Oh! happy souls for whom one and the same day was the term of ardent love and earthly life! Happier still, if to the same bourn ye fared! Ay, and even yet more happy, if love there be in the other world, and there, even as here, ye love! But happiest above all Simona, so far as we, whom she has left behind, may judge, in that Fortune brooked not that the witness of Stramba, Atticciato and Malagevole, carders, perchance, or yet viler fellows, should bear down her innocence, but found a more seemly issue, and, appointing her a like lot with her lover, gave her at once to clear herself from their foul accusation, and to follow whither the soul, that she so loved, of her Pasquino had preceded her!
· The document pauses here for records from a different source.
/-- A class-M instruction (R282 to R287). -/
def Chip.issueM (s : Chip) (c : Core) (d n t pc : Nat) (op : AluOp) (s1 s2 dd ng : Nat) (x y : PMove) : Issue :=
  let sx := s.moveSample d n t 1 x
  let sy := s.moveSample d n t 2 y
  let bad (m : Nat) (v : Option (Nat × Nat × BitVec 4)) : Option Issue := match v with
    | some (a, _, syn) => if syn = 0 then none else some (.trap m a syn)
    | none => none
  match bad 1 sx, bad 2 sy with
  | some i, _ => i
  | none, some i => i
  | none, none => .plain (fun s =>
      let s := s.doAlu c d n t op s1 s2 dd ng
      (s.doMove c d n t pc 1 x sx).doMove c d n t pc 2 y sy)

/-! ### Classes R, L, A and S (R296 to R302) -/

/-- MOVR (R297). -/
def issueMovr (c : Core) (d n t pc dst src : Nat) : Issue :=
  let (v, ovf) := c.readReg src (t + 1) pc
  .plain (fun s => (s.countV d n ovf).onCore d n (fun x => (x.raiseV (t + 3) ovf).writeReg dst v (t + 3)))

/-- Whether MOVC reaches an offset of the core's block, for a read or a write (R642). -/
def Chip.movcOpen (s : Chip) (d n off : Nat) (write : Bool) : Bool :=
  !(0x100 ≤ off && off < 0x200) || s.flag d (if write then F.OBE_PMC_USER_WRITE n else F.OBE_PMC_USER_READ n)

/-- A MOVC read (R298). -/
def Chip.movcRead (s : Chip) (d n t dst h off : Nat) : Chip :=
  let (s, w) := if s.movcOpen d n off false then s.obeRead d n off true else (s, 0)
  let v := if h = 1 then bits w 24 12 else bits w 0 24
  (s.onCore d n (fun x => x.writeReg dst v (t + 3))).countCore d n 38 1

/-- A MOVC write (R298). A refused write of OBE_PMC_USER is noted there (R642). -/
def Chip.movcWrite (s : Chip) (d n t v h off : Nat) (ovf : Bool) : Chip :=
  let s := (s.countCore d n 38 1).countV d n ovf
  let s := s.onCore d n (fun x => x.raiseV (t + 3) ovf)
  if h = 1 then s.onCore d n (fun x => { x with hlatch := v % 2 ^ 12 })
  else
    let w := word ((s.core d n).hlatch * 2 ^ 24 + v % 2 ^ 24)
    let s := s.onCore d n (fun x => { x with hlatch := 0 })
    if off = 0x101 then s.obeWrite d n off w false
    else if s.movcOpen d n off true then s.obeWrite d n off w false
    else s

/-- The oc at whose end a loaded or immediate value stands in a register: RD for X0, X1, Y0 and Y1, WB for any other (R255, R296,
R299). -/
def loadLand (reg t : Nat) : Nat := if reg < 4 then t + 1 else t + 3

/-- A class-L instruction (R255, R299). -/
def Chip.issueL (s : Chip) (c : Core) (d n t pc store m reg mode p addr : Nat) : Issue :=
  let (a, md) := c.memAddress t mode p addr
  if store = 1 then
    let (v, ovf) := c.readReg reg (t + 1) pc
    .plain (fun s => (s.coreStore d n t m a v ovf).onCore d n (fun x => x.postModify p t md))
  else
    let (v, syn) := s.coreSample d n m a (t + 1)
    if syn = 0 then
      .plain (fun s => (s.onCore d n (fun x => (x.writeReg reg v (loadLand reg t)).postModify p t md)).countCore d n
        (if m = 1 then 4 else 5) 1)
    else .trap m a syn

/-- A class-S result into ACd (R301); ovf: reading SRC set V (R259). -/
def Chip.shiftResult (s : Chip) (d n t dd : Nat) (r : AluOut) (ovf : Bool) : Chip :=
  (s.countV d n (r.flags.v || ovf)).onCore d n (fun x =>
    let x := match r.acc with
      | some a =>
        let w : CoreWrite := { land := t + 3, code := Rc.ac0 + dd, fwd := true, op := .put 0 56 a }
        { x with pend := x.pend ++ [w] }
      | none => x
    x.writeFlags (t + 3) { r.flags with v := r.flags.v || ovf })

/-! ### Class C, B and D (R288 to R295) -/

/-- Whether a branch condition holds in AG at oc t (R291). -/
def Core.condition (c : Core) (t cond : Nat) : Bool :=
  let sr := c.readAt Rc.sr t
  let z := sr.testBit Sr.z
  let ng := sr.testBit Sr.n
  match cond with
  | 0 => true
  | 1 => z
  | 2 => !z
  | 3 => ng
  | 4 => !ng
  | 5 => sr.testBit Sr.c
  | 6 => !sr.testBit Sr.c
  | 7 => sr.testBit Sr.v
  | 8 => !sr.testBit Sr.v
  | 9 => sr.testBit Sr.e
  | 10 => !sr.testBit Sr.e
  | 11 => !ng && !z
  | 12 => ng || z
  | 13 => c.readAt Rc.lc t != 0
  | 14 => sr.testBit Sr.tv
  | _ => !sr.testBit Sr.tv

/-- SR.TV as the task interface keeps it, every write done. -/
def Core.tv (c : Core) : Bool := (c.seen Rc.sr (fun _ => true)).testBit Sr.tv

/-- A branch or call to a target (R290 to R292). -/
def issueBranch (c : Core) (d n t pc call cond target : Nat) : Issue :=
  if c.condition t cond then
    if call = 1 then
      if 16 ≤ c.sys.length then .fault true
      else .run (fun s => (s.countCore d n 8 1).onCore d n (fun x =>
        { x with sys := ((pc + 3) % 8192, c.readAt Rc.sr t) :: x.sys })) 1 (.branch (some target))
    else .run (fun s => s.countCore d n 8 1) 1 (.branch (some target))
  else .run (fun s => s.countCore d n 9 1) 1 (.branch none)

/-- A return by RTS (R288, R292). -/
def issueRts (c : Core) (d n : Nat) : Issue :=
  match c.sys with
  | (a, _) :: rest => .run (fun s => (s.countCore d n 8 1).onCore d n (fun x => { x with sys := rest })) 1 (.branch (some a))
  | [] => .fault true

/-- RTI: PC and SR popped once every earlier instruction has passed WB; LK and TV stay the core's own; NMI is cleared (R265,
R266). From the vector-1 handler itself, and not from what interrupted it, it is ILLEGAL (R275). -/
def issueRti (c : Core) (d n : Nat) : Issue :=
  if c.inPoison && c.sys.length ≤ c.poisonAt then .fault false
  else match c.sys with
    | (a, sr) :: rest => .run (fun s => ((s.drainCore d n).countCore d n 8 1).onCore d n (fun x =>
        let old := x.committed Rc.sr
        let sr := putNat (putNat sr Sr.lk 1 (old / 2 ^ Sr.lk)) Sr.tv 1 (old / 2 ^ Sr.tv)
        { x.setNow Rc.sr (putNat sr Sr.nmi 1 0) with sys := rest, wdogSeen := false })) 3 (.jump a)
    | [] => .fault true

/-- The count a register's 24-bit value names, zero-extended to 16 bits: AMn and the guard bits by their own width (R281, R293). -/
def zeroExtended (reg v : Nat) : Nat :=
  if 0x20 ≤ reg && reg < 0x28 then v % 2 ^ 13 else if reg = 6 || reg = 9 then v % 2 ^ 8 else v % 2 ^ 16
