/-- Device time: the master drives the pulses and hands the role over at one; another die slews a small error away, steps a
large one or its first after reset, and relays the pulse; rate and step act on the master alone; a read of TIME_LO latches
TIME_HI (R363 to R366). Agreement across the dies: the tick's snapshots and frames, the vote of a dissenting die, what a
received frame leaves, the operations that D0 queues, and a LOADING channel's time-out (R367 to R372). -/
def Obligations.DeviceTimeAndPosition : Prop :=
  ((∀ (s : State) (d : Die), s.chip.chnRuns d = true →
      (s.chip.chnAll.master = d → pulseTime (s.chip.time d) = true → Done (.timePulseSend d) s (fun c =>
        (c.chnDies.get d).pulse = s.chip.time d ∧ c.devTime = s.chip.devTime ∧
        let m := c.chnAll.master
        m ≤ d ∧ s.chip.dieInReset m = false ∧ (m = d ∨ s.chip.flag m F.CHN_TIME_STATUS_TIME_OK = true) ∧
        c.flag m F.CHN_TIME_STATUS_TIME_OK = true ∧
        ∀ e, e < m → s.chip.dieInReset e = true ∨ s.chip.flag e F.CHN_TIME_STATUS_TIME_OK = false)) ∧
      (s.chip.chnAll.master ≠ d ∨ s.chip.time d < 2 ^ 20 ∨ 1 < s.chip.time d % 2 ^ 20 → NoEffect (.timePulseSend d) s)) ∧
    (∀ (s : State) (d : Die) (e : Fin 2) (t : BitVec 64), s.chip.chnRuns d = true →
      let err : Int := signed 64 (unsigned 64 ((s.chip.time d : Int) - t.toNat))
      (s.chip.chnAll.master = d → Done (.timePulseReceive d e t) s (fun c =>
        OnlyRegs s.chip c ∧ RegsBut (OneReg d Reg.CRL_SIDEBAND) s.chip c ∧
        (c.fld d F.CRL_SIDEBAND_TPULSE_SEEN).testBit e = true)) ∧
      (s.chip.chnAll.master ≠ d → Done (.timePulseReceive d e t) s (fun c =>
        (c.fld d F.CRL_SIDEBAND_TPULSE_SEEN).testBit e = true ∧
        (c.chnDies.get d).rate = signed 24 (s.chip.fld s.chip.chnAll.master F.CHN_TIME_RATE_RATE) ∧
        (d ≠ 0 → d.val < s.chip.chnAll.master → c.chnAll.master ≤ d) ∧
        c.flag d F.CHN_TIME_STATUS_TIME_OK = true ∧ (c.chnDies.get d).pulse = t.toNat ∧
        c.fld d F.CHN_TIME_STATUS_LAST_ERR = unsigned 20 (clampInt (-524288) 524287 err) ∧
        (-1000 ≤ err → err ≤ 1000 → (s.chip.chnDies.get d).afterReset = false →
          (c.chnDies.get d).slew = err ∧ (c.chnDies.get d).slewDone = 0 ∧ c.devTime = s.chip.devTime ∧
          c.flag d F.CHN_TIME_STATUS_STEPPED = s.chip.flag d F.CHN_TIME_STATUS_STEPPED) ∧
        (err < -1000 ∨ 1000 < err ∨ (s.chip.chnDies.get d).afterReset = true →
          c.time d = t.toNat ∧ c.flag d F.CHN_TIME_STATUS_STEPPED = true ∧ (c.chnDies.get d).slew = 0 ∧
          (c.chnDies.get d).afterReset = false)))) ∧
    (∀ (s : State) (d : Die) (v : W36), s.chip.chnRuns d = true →
      (s.chip.chnAll.master = d → Done (.chnTimeStep d v) s (fun c =>
        c.time d = unsigned 64 ((s.chip.time d : Int) + signed 36 v.toNat) ∧
        (∀ ch : Fin 2, c.chan d ch = { s.chip.chan d ch with
          stamp := (s.chip.chan d ch).stamp.map (fun t => unsigned 64 ((t : Int) + signed 36 v.toNat))
          accepted := unsigned 64 (((s.chip.chan d ch).accepted : Int) + signed 36 v.toNat)
          quadLog := (s.chip.chan d ch).quadLog.map (fun t => unsigned 64 ((t : Int) + signed 36 v.toNat))
          due := (s.chip.chan d ch).due.map (fun q => (q.1, unsigned 64 ((q.2.1 : Int) + signed 36 v.toNat), q.2.2)) }) ∧
        c = { s.chip with devTime := c.devTime, chn := c.chn })) ∧
      (s.chip.chnAll.master = d → Done (.chnTimeRate d v) s (fun c => c.fld d F.CHN_TIME_RATE_RATE = bits v 0 24 ∧
        OnlyRegs s.chip c ∧ RegsBut (OneReg d Reg.CHN_TIME_RATE) s.chip c)) ∧
      (s.chip.chnAll.master ≠ d → ∀ i ∈ [Instr.chnTimeStep d v, Instr.chnTimeRate d v], Done i s (fun c =>
        c.flag d F.CHN_TIME_STATUS_REFUSED = true ∧ OnlyRegs s.chip c ∧
        RegsBut (OneReg d Reg.CHN_TIME_STATUS) s.chip c)) ∧
      Done (.chnTimeLo d) s (fun c =>
        c.returned = [word (s.chip.time d)] ∧ c.fld d F.CHN_TIME_HI_TIME = s.chip.time d / 2 ^ 36 % 2 ^ 28 ∧
        c = { s.chip with returned := c.returned, regs := c.regs } ∧ RegsBut (OneReg d Reg.CHN_TIME_HI) s.chip c))) ∧
  ((∀ s : State, s.chip.updates = [] → (∀ x, (s.chip.regions.get x).act = none) → DoneFabric .agreementTick s (fun c =>
      let n := s.chip.chnAll.tick + 1
      c.chnAll.tick = n ∧ ∀ d : Die, s.chip.chnRuns d = true →
        (∀ ch : Fin 2, s.chip.flag d (F.CHN_CH_STATUS_LOADING ch) = false →
          (n, s.chip.chnPos d ch, s.chip.chnValid d ch) ∈ (c.chan d ch).snaps) ∧
        ∃ f : BitVec 256, (0, f) ∈ (c.chnDies.get d).out ∧ (1, f) ∈ (c.chnDies.get d).out ∧ bits f 0 8 = 0xA7 ∧ posOrigin f = d ∧
          posRelay f = false ∧ posTick f = n % 256 ∧
          ∀ e ∈ (c.chnDies.get d).out, e.2 = f ∨ (posRelay e.2 = true ∧ posTick e.2 = (n + 255) % 256))) ∧
    (∀ votes : List (Nat × Nat), votes ≠ [] → median votes ∈ votes.map (·.2)) ∧
    (∀ (s : Chip) (d : Die) (ch : Fin 2) (n own : Nat),
      let votes := s.votes d ch n
      let m := median votes
      let x := s.chan d ch
      (x.corrected = 0 ∨ x.corrected < n) → (d.val, own) ∈ votes → 1 < (diff48 own m).natAbs →
      votes.length < 2 * votes.countP (fun v => (diff48 v.2 m).natAbs ≤ 1) →
      let c := s.vote d ch n
      (c.chan d ch).int = addInt x.int (diff48 m own) ∧ (c.chan d ch).corrected = s.chnAll.tick ∧
        c.flag d (F.CHN_CH_STATUS_SPLIT ch) = false ∧ c.flag d F.CHN_AGREE_SEEN = true) ∧
    (∀ (s : State) (d : Die) (e : Fin 2) (f : BitVec 256), s.chip.chnRuns d = true →
      (posGood f = false → NoEffect (.posDFrame d e f) s) ∧
      (posGood f = true → Done (.posDFrame d e f) s (fun c =>
        (∃ l, (c.chnDies.get d).frames = l ++ [(e.val, f)]) ∧
        (let ahead := (bits f 184 8 + 256 - s.chip.chnAll.tick % 256) % 256
         let op := (bits f 181 3, bits f 192 56, bits f 184 8)
         (1 ≤ bits f 181 3 → bits f 181 3 ≤ 4 → 1 ≤ ahead → ahead ≤ 4 → op ∈ (c.chnDies.get d).ops) ∧
         (bits f 181 3 = 0 ∨ 4 < bits f 181 3 ∨ ahead = 0 ∨ 4 < ahead → (c.chnDies.get d).ops = (s.chip.chnDies.get d).ops)) ∧
        (∀ k, { (c.chn.get k) with heard := (s.chip.chn.get k).heard } = s.chip.chn.get k) ∧
        ∀ ch : Fin 2, posRelay f = false → (s.chip.chnDies.get d).frames = [] → posValid f ch = true →
          s.chip.flag d (F.CHN_CH_STATUS_LOADING ch) = true → (s.chip.chan d ch).adopted = none →
          c.reg d (Reg.CHN_CH_CFG ch) = word (posCfg f ch) ∧ (c.chan d ch).heard = true))) ∧
    (∀ (s : State) (ch : Fin 2) (v : W36), s.chip.chnRuns 0 = true → s.chip.flag 0 (F.CHN_CH_STATUS_PENDING ch) = false →
      Done (.chnChCfgWrite 0 ch v) s (fun c =>
        c.chnAll = { s.chip.chnAll with queue := s.chip.chnAll.queue ++ [(1 + ch.val, bits v 0 24)] } ∧
        c.flag 0 (F.CHN_CH_STATUS_PENDING ch) = true ∧ c.reg 0 (Reg.CHN_CH_CFG ch) = s.chip.reg 0 (Reg.CHN_CH_CFG ch)) ∧
      Done (.presetGo 0 ch v) s (fun c =>
        c.chnAll = { s.chip.chnAll with
          queue := s.chip.chnAll.queue ++ [(3 + ch.val, s.chip.fld 0 (F.CHN_CH_PRESET_LO_Q ch) + bits v 0 20 * 2 ^ 36)] } ∧
        c.flag 0 (F.CHN_CH_STATUS_PENDING ch) = true ∧ c.chn = s.chip.chn)) ∧
    (∀ (s : State) (d : Die) (ch : Fin 2) (v : W36), s.chip.chnRuns d = true →
      (d ≠ 0 ∨ s.chip.flag 0 (F.CHN_CH_STATUS_PENDING ch) = true) →
      ∀ i ∈ [Instr.chnChCfgWrite d ch v, Instr.presetGo d ch v], Done i s (fun c =>
        c.flag d (F.CHN_CH_STATUS_REFUSED ch) = true ∧ OnlyRegs s.chip c ∧
        RegsBut (OneReg d (Reg.CHN_CH_STATUS ch)) s.chip c)) ∧
    (∀ (s : State) (d : Die) (ch : Fin 2), s.chip.chnRuns d = true →
      (s.chip.flag d (F.CHN_CH_STATUS_LOADING ch) = true → (s.chip.chan d ch).heard = false →
        (s.chip.chan d ch).adopted = none →
        Done (.loadingTimeout d ch) s (fun c => c.flag d (F.CHN_CH_STATUS_LOADING ch) = false ∧ OnlyRegs s.chip c ∧
          RegsBut (OneReg d (Reg.CHN_CH_STATUS ch)) s.chip c)) ∧
      (s.chip.flag d (F.CHN_CH_STATUS_LOADING ch) = false ∨ (s.chip.chan d ch).heard = true ∨
          (s.chip.chan d ch).adopted ≠ none →
        NoEffect (.loadingTimeout d ch) s)))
The judge, and all else that witnessed the event, remained long time in a sort of stupefaction, knowing not what to say of it; but at length recovering his wits, the judge said:—”’Twould seem that this sage is poisonous, which the sage is not used to be. Let it be cut down to the roots and burned, lest another suffer by it in like sort.” Which the gardener proceeding to do in the judge’s presence, no sooner had he brought the great bush down, than the cause of the deaths of the two lovers plainly appeared: for underneath it was a toad of prodigious dimensions, from whose venomous breath, as they conjectured, the whole of the bush had contracted a poisonous quality. Around which toad, none venturing to approach it, they set a stout ring-fence of faggots, and burned it together with the sage. So ended Master judge’s inquest on
the death of hapless Pasquino, who with his Simona, swollen as they were, were buried by Stramba, Atticciato, Guccio Imbratta, and Malagevole in the church of San Paolo, of which, as it so happened, they were parishioners.